The most important take-away I have is permission to get rid of things I no longer need or use. It is okay to say goodbye to them and I did catch myself saying goodbye to our old bathmat as I placed it in out burnable garbage and thank it for the eight years it spent drying and discoloring under our feet.
A working mom/writer/teacher, Jessica explores her surroundings in Miyagi-ken and Tohoku, enjoying the fun, quirky, and family friendly options the area has to offer.
I hear you! Some of my stuff doesn't spark joy, but it does the job. I'm afraid this also includes footwear. Ladies with monster feet like me (25.5 to 26 cm), not just foreign women but robust Japanese women, wear comfortable dude shoes not because they like them, but because the shoes fit. There's no joy going on here. It's simply a matter of making do. But I also embrace the idea of turning over things to see if they still make me happy. I've been slowly spring cleaning as my budget and time allows, disposing of things that have served me well but are tattered, and investing in bath and kitchen things that make me smile when I see them. Letting go is a spiritual thing, too.
Well written I like Konmari because it is great motivation to declutter. I agree with you though about not getting rid of things because they happen to fit. I've always thought about my things as whether they increase my quality of life. I guess that is the spark joy part. either it is useful or makes me happy, otherwise, it can go and make someone else happy or make space for something else that will make me happy. The problem I often have is organization, especially in a foreign country with smaller spaces to put things. Trying hard to organize and clean daily steals all my time which is much more important to my quality of life. Adding more mental strain by thanking while folding would make me want to throw it all out and go naked instead. I think I agree with every part of what you've said
The first time I read the Konmari book was in Germany and so I thought greeting the home meant saying "tadaima". Although I held on to a lot of items I was able to let go of a lot too (mainly manga, I didn't enjoy reading anymore). Although there were not too much of a visible effect it did help me question future purchases.

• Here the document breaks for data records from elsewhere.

/-- A pick operation, waiting or admitted (R100 to R104). -/
structure PickOp where
  uid : Nat := 0
  /-- The 64-byte command record (Table 4.11). -/
  record : BitVec 512 := 0
  ctx : BitVec 6 := 0
  owner : PickOwner := .slot 0
  claims : List Claim := []
  /-- Module addresses captured by translation at admission (R39, R46). -/
  srcPa : Nat := 0
  auxPa : Nat := 0
  dstPa : Nat := 0
  /-- Request number of the translation (R47). -/
  req : Nat := 0
  /-- Operations a PFENCE waits for (R114). -/
  waitsFor : List Nat := []
  started : Option Nat := none
  /-- Rows done so far (PCOPY, PINIT, PLOGIC). -/
  rows : Nat := 0
  /-- The data effect is done. -/
  done : Bool := false
  cost : Nat := 0
  /-- Cycles that refresh and ordinary accesses inserted between its row steps (R120, R125). -/
  delay : Nat := 0
  /-- Tag for its fault log records (Table 15.3). -/
  tag : W16 := 0
  /-- Cycle from which the column port takes its next row step, and the die of its last one (16: none). -/
  stepAt : Nat := 0
  stepDie : Nat := 16
  /-- A broadcast PLOAD of a pass: how many earlier ones of the pass at this pick name its lane and window (log entry 146). -/
  turn : Nat := 0
  /-- A segment delivered before it started (R210). -/
  segment : Option (List (Byte × Bool)) := none
  status : Byte := 0
  assay : W64 := 0
  /-- Cycle of the last data received (R115). -/
  lastData : Nat := 0
  deriving DecidableEq, Repr

/-- The partials a PMVK left (R111). -/
structure Partials where
  seqStream : Bool
  slots : Byte
  nout : Nat
  resBase : Nat
  exact : Bool
  deriving DecidableEq, Repr

/-- A direct command slot (Table 4.10): state 0 FREE, 1 QUEUED, 2 RUNNING, 3 DONE. -/
structure SlotRec where
  state : BitVec 3 := 0
  status : Byte := 0
  seq : W16 := 0
  assay : W64 := 0
  cycles : W32 := 0
  record : BitVec 512 := 0
  deriving DecidableEq, Repr

/-- A drift chain word with its marks (R112). -/
structure LinkWord where
  word : W64
  last : Bool
  exact : Bool
  /-- Travelling down (PFOLD direction 1). -/
  down : Bool
  /-- Cycle at which the last word of its PFOLD is past every fenced pick on its way (R141). -/
  at_ : Nat := 0
  deriving DecidableEq, Repr

/-- Refresh rates (Table 10.2). -/
inductive RefRate where
  | cool | hot | rescue
  deriving DecidableEq, Repr

/-- A segment's sweep state and credit (R291): `exp` 0 is IDLE. -/
structure Seg where
  exp : Nat := 0
  tRun : Nat := 0
  credit : Option Nat := none
  deriving DecidableEq, Repr

/-- An entry of the row table (R294). -/
structure ActEntry where
  bank : Nat
  row : Nat
  cnt : Nat
  deriving DecidableEq, Repr

/-- A remap table entry (Table 10.12). -/
structure Remap where
  die : Nat
  row : Nat
  spare : Nat
  deriving DecidableEq, Repr

/-- An interval whose refresh is owed on some dies (R288): row, due time, dies. -/
structure Owed where
  row : Nat
  due : Nat
  dies : List Nat
  deriving DecidableEq, Repr

/-- A bank column, its pick and its share of the shaft controller. -/
structure Col where
  mode : ColMode := .normal
  fenced : Bool := false
  retired : Bool := false
  /-- The command path failed (R296). -/
  pathFailed : Bool := false
  change : Option ModeChange := none
  vbuf : Tab Byte := []
  vmark : Tab Bool := []
  scales : Tab Byte := []
  smark : Tab Bool := []
  entries : Tab W64 := []
  accs : Tab (BitVec 1024) := []
  accFlags : Tab (BitVec 3) := []
  layout : BitVec 2 := 3
  afmt : BitVec 2 := 0
  /-- Partials that stand, oldest first. -/
  partials : List Partials := []
  window : List PickOp := []
  seqQ : List PickOp := []
  dirQ : List PickOp := []
  /-- The last admission came from the sequencer stream (R103). -/
  lastSeq : Bool := false
  slots : Tab SlotRec := []
  opsDone : W32 := 0
  lastStatus : Byte := 0
  inbox : List LinkWord := []
  lastActive : Nat := 0
  /-- Cycle at which an operation that uses the column port started last (R121). -/
  portAt : Option Nat := none
  -- refresh (R287 to R289)
  refK : Nat := 0
  /-- Due time of interval refK (R287). -/
  refDue : Nat := 0
  refRate : RefRate := .cool
  rescueLeft : Nat := 0
  owed : List Owed := []
  refStarted : Bool := false
  /-- Cycle of the first row write after which refresh runs: the banks follow it in the order of the fill (R312). -/
  refFrom : Nat := 0
  -- sweeps and activation tracking (R291 to R295)
  segs : Tab Seg := []
  /-- Row table, by the number of the entry, 0 to 15. -/
  act : Tab ActEntry := []
  floorF : Nat := 0
  floorLast : Nat := 0
  segCounts : Tab Nat := []
  trrOwed : List (Nat × Nat × Bool) := []
  -- repair (R308); the factory's repairs stand beside the remap table (Table 13.5)
  remaps : List Remap := []
  factory : List Remap := []
  sparesGone : List (Nat × Nat) := []
  -- scrubber (R305, R306)
  scrubRow : Nat := 0
  scrubDie : Nat := 0
  scrubLap : Nat := 0
  scrubLaps : Nat := 0
  scrubLapLast : Nat := 0
  -- command path (R296)
  alerts : Nat := 0
  alertAt : Nat := 0
  laneTraining : Bool := false
  laneTrained : Bool := false
  deriving DecidableEq, Repr

/-- A remap in progress (R308). -/
structure RemapJob where
  loc : W64
  path : Option DictPath
  since : Nat
  /-- The claim was granted at this cycle. -/
  granted : Option Nat := none
  /-- Operations and granules it waits for. -/
  holders : List Nat := []
  behind : List Nat := []
  deriving DecidableEq, Repr

/-- A broadcast segment held for the stack (05 R133, R134; 07 R210). -/
structure Segment where
  lane : Nat
  window : Nat
  data : List Byte
  /-- Byte places of the data that arrived poisoned. -/
  poison : List Nat := []
  /-- The pass it belongs to, or the hoist that sends it. -/
  pass : Option Nat := none
  /-- Which of the pass's sendings of this lane and window it is (log entry 146). -/
  turn : Nat := 0
  face : Nat := 0
  hid : Nat := 0
  sent : Nat := 0
  deriving DecidableEq, Repr

/-- A stack: the objects of Tables 4.4 and 10.13 and its link. -/
structure Stack where
  claimWaits : W32 := 0
  claimWaitMax : W32 := 0
  claimTimeouts : W32 := 0
  directRefusals : W32 := 0
  opsDone : W32 := 0
  /-- The held stack_mode write: value, path, and whether a column ended with TIMEOUT. -/
  change : Option (Bool × DictPath × Bool) := none
  staggerAt : Option Nat := none
  hotEnter : Byte := 82
  hotExit : Byte := 80
  refRate : RefRate := .cool
  refsDone : W32 := 0
  refsWaived : W32 := 0
  refInsertions : W32 := 0
  owedMax : Byte := 0
  rescues : W32 := 0
  creditsVoided : W32 := 0
  rowTrr : W32 := 0
  segTrr : W32 := 0
  floorMax : W16 := 0
  ceCount : W32 := 0
  ueCount : W32 := 0
  lastCe : W64 := 0
  lastUe : W64 := 0
  rmwCount : W32 := 0
  wbqDropped : W32 := 0
  cmdAlerts : W32 := 0
  cmdReplays : W32 := 0
  cmdRetrains : W32 := 0
  cmdFailures : W32 := 0
  linkCrcErrors : W32 := 0
  linkReplays : W32 := 0
  linkRetrains : W32 := 0
  scrubEnable : Bool := true
  scrubFixed : W32 := 0
  scrubSkipped : W32 := 0
  wbq : List W64 := []
  /-- Suspect rows, least recently updated first, with their counts and the codewords counted. -/
  suspects : List (W64 × Nat × List Nat) := []
  remapSel : W16 := 0
  remapSnap : List W32 := []
  autoRemap : Bool := true
  ceRemapThresh : Byte := 3
  remapsDone : W32 := 0
  remapJob : Option RemapJob := none
  /-- Automatic remaps that wait for the one in progress. -/
  remapQueue : List W64 := []
  fillState : Byte := 0
  fillCycles : W32 := 0
  -- core temperature (R289), in 0.1 degrees
  tempMax : Int := 0
  coolSince : Option Nat := none
  supplyHot : Bool := false
  -- link (R297)
  linkUp : Bool := false
  linkDownAt : Nat := 0
  seqDown : Byte := 0
  seqUp : Byte := 0
  /-- Frames are discarded until the one expected comes again. -/
  dropDown : Bool := false
  dropUp : Bool := false
  replayDown : Nat := 0
  replayUp : Nat := 0
  /-- Replay buffers of the two ends: the last 128 frames sent down and up, newest first, as far as they arrived whole:
  sequence number, type, payload (R297, log entry 143). -/
  framesDown : List (Byte × Byte × List Byte) := []
  framesUp : List (Byte × Byte × List Byte) := []
  segments : List Segment := []
  deriving DecidableEq, Repr

/-! ## The tally board (chapter 09) -/

/-- The last-signaller record (R259). -/
structure Signaller where
  amount : W32 := 0
  src : W16 := 0xFFFF
  status : Byte := 0
  op : BitVec 4 := 0
  ctx : BitVec 6 := 0
  deriving DecidableEq, Repr

/-- A physical tally (R252): its watch list holds slots in registration order. -/
structure TallyCell where
  value : W32 := 0
  barrier : Bool := false
  watches : List Nat := []
  signaller : Signaller := {}
  deriving DecidableEq, Repr

/-- The target of a watch (Table 9.8). -/
inductive WatchTarget where
  | face (f : Nat)
  | step (q : Nat)
  | host (haddr : W64) (msix : Byte)
  | partner (port : PortId) (src : BitVec 4)
  deriving DecidableEq, Repr

/-- A watch slot (Table 9.7). -/
structure Watch where
  armed : Bool := false
  target : WatchTarget := .face 0
  cons : Bool := false
  thr : W32 := 0
  tally : Nat := 0
  cookie : W16 := 0
  ctx : BitVec 6 := 0
  deriving DecidableEq, Repr

/-- A barrier record (Table 9.11). -/
structure Barrier where
  used : Bool := false
  tally : Nat := 0
  mask : W64 := 0
  cur : W64 := 0
  nxt : W64 := 0
  deriving DecidableEq, Repr

/-- A registration of a face or a step that waits for a slot (R262). -/
structure WatchReq where
  target : WatchTarget
  code : W16
  cons : Bool
  thr : W32
  tally : Nat
  ctx : BitVec 6
  /-- The tally's kind when the registration was made. -/
  barrier : Bool
  deriving DecidableEq, Repr

/-- The tally board. -/
structure TallyBoard where
  cells : Tab TallyCell := []
  watches : Tab Watch := []
  barriers : Tab Barrier := []
  waiting : List WatchReq := []
  dbgSel : W16 := 0
  dbgSnap : BitVec 128 := 0
  watchSel : W16 := 0
  watchSnap : BitVec 256 := 0
  barSel : Byte := 0
  barSnap : BitVec 256 := 0
  underFaults : W32 := 0
  overFaults : W32 := 0
  rangeFaults : W32 := 0
  overrunFaults : W32 := 0
  watchRefused : W32 := 0
  stampTimeouts : W32 := 0
  opsApplied : W32 := 0
  poolWaits : W32 := 0
  gates : W32 := 0
  gateWait : W16 := 50
  watchRemoteMax : W16 := 1024
  deriving DecidableEq, Repr

/-! ## Passes and reductions (chapter 05) -/

/-- The kinds of pass (R136, R153, R154). -/
inductive PassKind where
  | lode | score | value
  deriving DecidableEq, Repr

/-- One pick operation of a pass: the output rows it contributes to (R139) and how it ended. -/
structure PassOp where
  idx : Nat
  col : Nat
  group : Nat
  row0 : Nat
  rows : Nat
  /-- A PLOAD: it serves every row it names, and no failure of one run ends it. -/
  load : Bool := false
  done : Bool := false
  status : Byte := 0
  deriving DecidableEq, Repr

/-- A run of output rows that the hub reduces, and how many partials they have (R144). -/
structure HubRows where
  row0 : Nat
  rows : Nat
  parts : Nat := 0
  deriving DecidableEq, Repr

/-- An output of a reduction that waits to be written: its address, its bytes, and its assay flags as a word (R78). -/
structure RedOut where
  va : Nat
  bytes : List Byte
  assay : W64
  deriving DecidableEq, Repr

/-- A reduction in progress (R144 to R146, R237): fillers written, outputs whose partials are read, the outputs, and the cycle at which
its own cycles end, once all are read. -/
structure Reduction where
  filled : Nat := 0
  read : Nat := 0
  outs : List RedOut := []
  words : Nat := 0
  assay : W64 := 0
  status : Byte := 0
  endAt : Option Nat := none
  deriving DecidableEq, Repr

/-- A pass in progress. -/
structure Pass where
  id : Nat
  q : Nat
  /-- Dispatch number of its step operation. -/
  seq : Nat
  kind : PassKind
  ctx : BitVec 6
  req : Nat
  exact : Bool
  ofmt : BitVec 2
  smask : Byte
  cluster : Nat
  /-- Output rows for each slot, and the outputs' place (R136, R236). -/
  nRows : Nat
  outVa : Nat
  partVa : Nat
  planes : Nat := 0
  hubRows : List HubRows := []
  /-- Output row of the pass at which each slot starts is slot x nRows; VALUE numbers rows head x 128 + d. -/
  ops : List PassOp := []
  assay : W64 := 0
  started : Nat := 0
  /-- Number of its dispatch among all (R140, R146). -/
  order : Nat := 0
  /-- Its hub reduction, once begun, and whether it is over. -/
  red : Option Reduction := none
  reduced : Bool := false
  /-- A pick that it names was fenced while it ran (R149). -/
  fenced : Bool := false
  /-- Tag for its fault log records (Table 15.3). -/
  tag : W16 := 0
  status : Byte := 0
  deriving DecidableEq, Repr

/-- A merge waiting at the collar (R146, R237): its dispatch number, queue and number in its step. -/
structure CollarJob where
  order : Nat
  q : Nat
  seq : Nat
  red : Option Reduction := none
  deriving DecidableEq, Repr

/-! ## Faces and hoists (chapters 06 and 07) -/

/-- An open loop of the face sequencer (R163). -/
structure LoopFrame where
  start : Nat
  left : Nat
  iter : W32
  strip : Bool
  /-- Elements not yet covered by a strip. -/
  elems : Nat
  xd : Nat
  deriving DecidableEq, Repr

/-- The sequencer's WAITT (R165). -/
inductive FaceWait where
  | none
  /-- A watch registered or waiting for a slot, since a cycle. -/
  | watching (since : Nat)
  /-- The watch could not be armed: its status (R262). -/
  | failed (status : Byte)
  deriving DecidableEq, Repr

/-- A page of a transfer with its translation (R211). -/
structure PageMap where
  vpage : Nat
  ppage : Nat
  deriving DecidableEq, Repr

@TonetoEdo I completely agree. Also, as a lady above the 25cm mark in footwear, I recommend any outlet mall with a Sketchers store. They sometimes go up to size 10 US (27cm!) which is what I wear currently due to the width of my feet. Sprucing up is always a good call, but you're right about utility.
@edthethe I am so glad it's not just me. Also, stay tuned. Next week I'm going to write about another cleaning strategy that actually helped me a lot more and comes in the form of a book. If you want to check it out beforehand, here it is: https://www.amazon.co.jp/Manage-Your-Home-Without-Losing-ebook/dp/B01CXE9M5E/ref=sr_1_1?ie=UTF8&qid=1548991188&sr=8-1&keywords=how+to+manage+your+home
@Striffy That is excellent that it helped you, even if not in a very visible way. Anything that helps you is worth it.
@edthethe I can’t say I thank items when I’m cleaning and tidying. But I do thanks to things when I part with them. I Ilived in a 4LDK, but now a 1DK solo. I’ve always kicked everyone out and listened to the radio, or podcasts, or music while I clean.
@JTsuzuki I’m looking forward to your blog, too!